Die Diskussion wurde geschlossen.

  • 4
    1
    Steuerzahler
    29.07.2020

    @Mrhbit: sie schreiben auf der einen Seite, dass es nicht hilft, sich aufzuregen. Auf der anderen Seite aber ist Ihr Beitrag nichts anderes, als sich über Autofahrer aufzuregen! Also, was soll das? Wieso regen Sie sich auf, dass die Autofahrer immer größere „Kisten“ kaufen. Dabei ist es doch ganz allein deren freie Entscheidung. Ihnen schreibt doch auch keiner vor, ob Sie ein 26-ger oder 28-ger Rad fahren. Und was heißt immer schnellere „Kisten“? So wie seit jeher die Geschwindigkeitslimits gelten, wird bis auf wenige Ausnahmen bei 250 km/h abgeregelt. Und falls Sie auf die PS-Stärke abstellen: Bis auf die notorischen 120-km/h- Mittelspurfahrer und LKW-Überholer hat es noch keinem geschadet, wenn er eine Leistungsreserve hatte, um zügig aber trotzdem legal zu überholen oder einer Gefahrensituation zu entkommen. Im Grunde genommen kann kein Hass auf die Gegenseite das Problem lösen und erst recht nicht diese weltfremde, von Theoretikern verzapfte Änderung der StVO, die weder praktikabel noch kontrollierbar ist, sondern nur ein vernünftiges Miteinander. Dazu gehört aber auch die operative Verkehrskontrolle durch die Polizei, die so gut wie nicht mehr stattfindet, um Gefährdungen von Radfahrern zu ahnden, aber auch Radfahrer aus dem Verkehr zu ziehen, die eine ellenlange Autoschlange hinter sich her schleichen lassen, um ihre Macht zu demonstrieren.

  • 5
    1
    kartracer
    29.07.2020

    @Mrhbit, Sie haben nichts verstanden, hier geht es weder um Raserei, noch große PKW, sondern um Gesetze, die schlicht Irrsinn sind und demnach nicht umsetzbar.

  • 2
    5
    Mrhbit
    29.07.2020

    @kartracer
    Aufregen hilft doch nicht weiter und ändert am Problem selbst nichts.
    Mit welchem Recht glauben achso-viele "Autofahrer" das Ihnen allein die Straße und jegliche Regel darauf zusteht ?
    Genau diese "Autofahrer" kaufen sich immer größere Kisten und kommen damit nicht klar. Oder immer schnellere Kisten obwohl sich die Geschwindigkeits-Regeln der letzten 30Jahre nicht zu Rasen geändert habe. Schuld sind natürlich immer Andere! Klar.

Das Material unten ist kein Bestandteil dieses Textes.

-- ==== Sys2Proof/Machine/Jump.lean ====
section
/-! DEFINITION. The jump, call and return group (48_jump_call_return.md). -/

namespace Sys2Proof.Machine

/-- A relative jump taken if `c` holds, else the next instruction (rules R385 to R388, R392). -/
def State.jumpRelIf (s : State) (c : Bool) (e : Byte) : Result :=
  if c then .next (s.setPc (s.relTarget e)) else s.done 2

/-- The address of the following instruction, `n` bytes on, pushed, and a jump (rules R393, R394, R399). -/
def State.call (s : State) (n : Nat) (target : Word) : State :=
  (s.push16 (s.cpu.pc + BitVec.ofNat 16 n)).setPc target

/-- `JP nn` (rule R382). -/
def execJpNn (nn : Word) (s : State) : Result :=
  .next (s.setPc nn)

/-- `JP cc,nn` (rule R383). -/
def execJpCcNn (cc : Cond) (nn : Word) (s : State) : Result :=
  if s.cpu.f.cond cc then .next (s.setPc nn) else s.done 3

/-- `JR e` (rule R384). -/
def execJrE (e : Byte) (s : State) : Result :=
  .next (s.setPc (s.relTarget e))

/-- `JR C,e` (rule R385). -/
def execJrCE (e : Byte) (s : State) : Result :=
  s.jumpRelIf (s.cpu.f.cond .c) e

/-- `JR NC,e` (rule R386). -/
def execJrNcE (e : Byte) (s : State) : Result :=
  s.jumpRelIf (s.cpu.f.cond .nc) e

/-- `JR Z,e` (rule R387). -/
def execJrZE (e : Byte) (s : State) : Result :=
  s.jumpRelIf (s.cpu.f.cond .z) e

/-- `JR NZ,e` (rule R388). -/
def execJrNzE (e : Byte) (s : State) : Result :=
  s.jumpRelIf (s.cpu.f.cond .nz) e

/-- `JP (HL)` (rule R389). -/
def execJpHl (s : State) : Result :=
  .next (s.setPc s.hl)

/-- `JP (IX)` (rule R390). -/
def execJpIx (s : State) : Result :=
  .next (s.setPc s.cpu.ix)

/-- `JP (IY)` (rule R391). -/
def execJpIy (s : State) : Result :=
  .next (s.setPc s.cpu.iy)

/-- `DJNZ e` (rule R392). -/
def execDjnzE (e : Byte) (s : State) : Result :=
  (s.setReg .b (s.cpu.b - 1#8)).jumpRelIf (s.cpu.b - 1#8 != 0#8) e

/-- `CALL nn` (rule R393). -/
def execCallNn (nn : Word) (s : State) : Result :=
  .next (s.call 3 nn)

/-- `CALL cc,nn` (rule R394). -/
def execCallCcNn (cc : Cond) (nn : Word) (s : State) : Result :=
  if s.cpu.f.cond cc then .next (s.call 3 nn) else s.done 3

/-- `RET` (rule R395). -/
def execRet (s : State) : Result :=
  .next s.returnFrom

/-- `RET cc` (rule R396). -/
def execRetCc (cc : Cond) (s : State) : Result :=
  if s.cpu.f.cond cc then .next s.returnFrom else s.done 1

/-- `RETI` (rule R397). -/
def execReti (s : State) : Result :=
  .next s.returnFrom

/-- `RETN` (rule R398). -/
def execRetn (s : State) : Result :=
  .next s.returnFrom.restoreIff

/-- `RST p` (rule R399). -/
def execRstP (y : BitVec 3) (s : State) : Result :=
  .next (s.call 1 (restartAddr y))

end Sys2Proof.Machine
end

    Was in DE wirklich fehlt, im Vergleich zu anderen Ländern, ist das Gesetzte endlich durchgesetzt werden. Dann hätte einige der "Autofahrer" schon vor Jahren den Lappen zerrissen bekommen und die geile Kiste in die Presse!

  • 2
    2
    kartracer
    28.07.2020

    @fp112, "gesunder Menschenverstand" ist ein guter Begriff, leider ist dieser bei so manchem Politiker abhanden gekommen.
    Wer dieses Problem mit einem Gesetz, was wahrscheinlich das dümmste seit Bestehen der STVO gedenkt zu regeln, dem fehlt nicht nur Menschenverstand, sondern auch jeglicher Sachverstand.
    Konkrete Maße für Überholvorgänge per Gesetz regeln zu wollen, obwohl diese von jedem Verkehrsteilnehmer mit Augenmaß geschätzt werden kann, ist wohl als Dummheit kaum zu toppen.
    Ebenso, wie sich ein Regelverstoß, damit ganz klar nicht nachweisen lässt.
    Das neu erfundene Verkehrszeichen, dürfte wohl die Lachnummer ganz Europas sein, statt einen Irrsinn zu revidieren setzen Politiker eben noch einen drauf!
    Mein Komm. zum gleichen Artikel nur ohne das Superverbotszeichen:

    "Genau das war vorherzusehen, wenn Unkundige die Erlaubnis bekommen, an Gesetzen herumzubasteln.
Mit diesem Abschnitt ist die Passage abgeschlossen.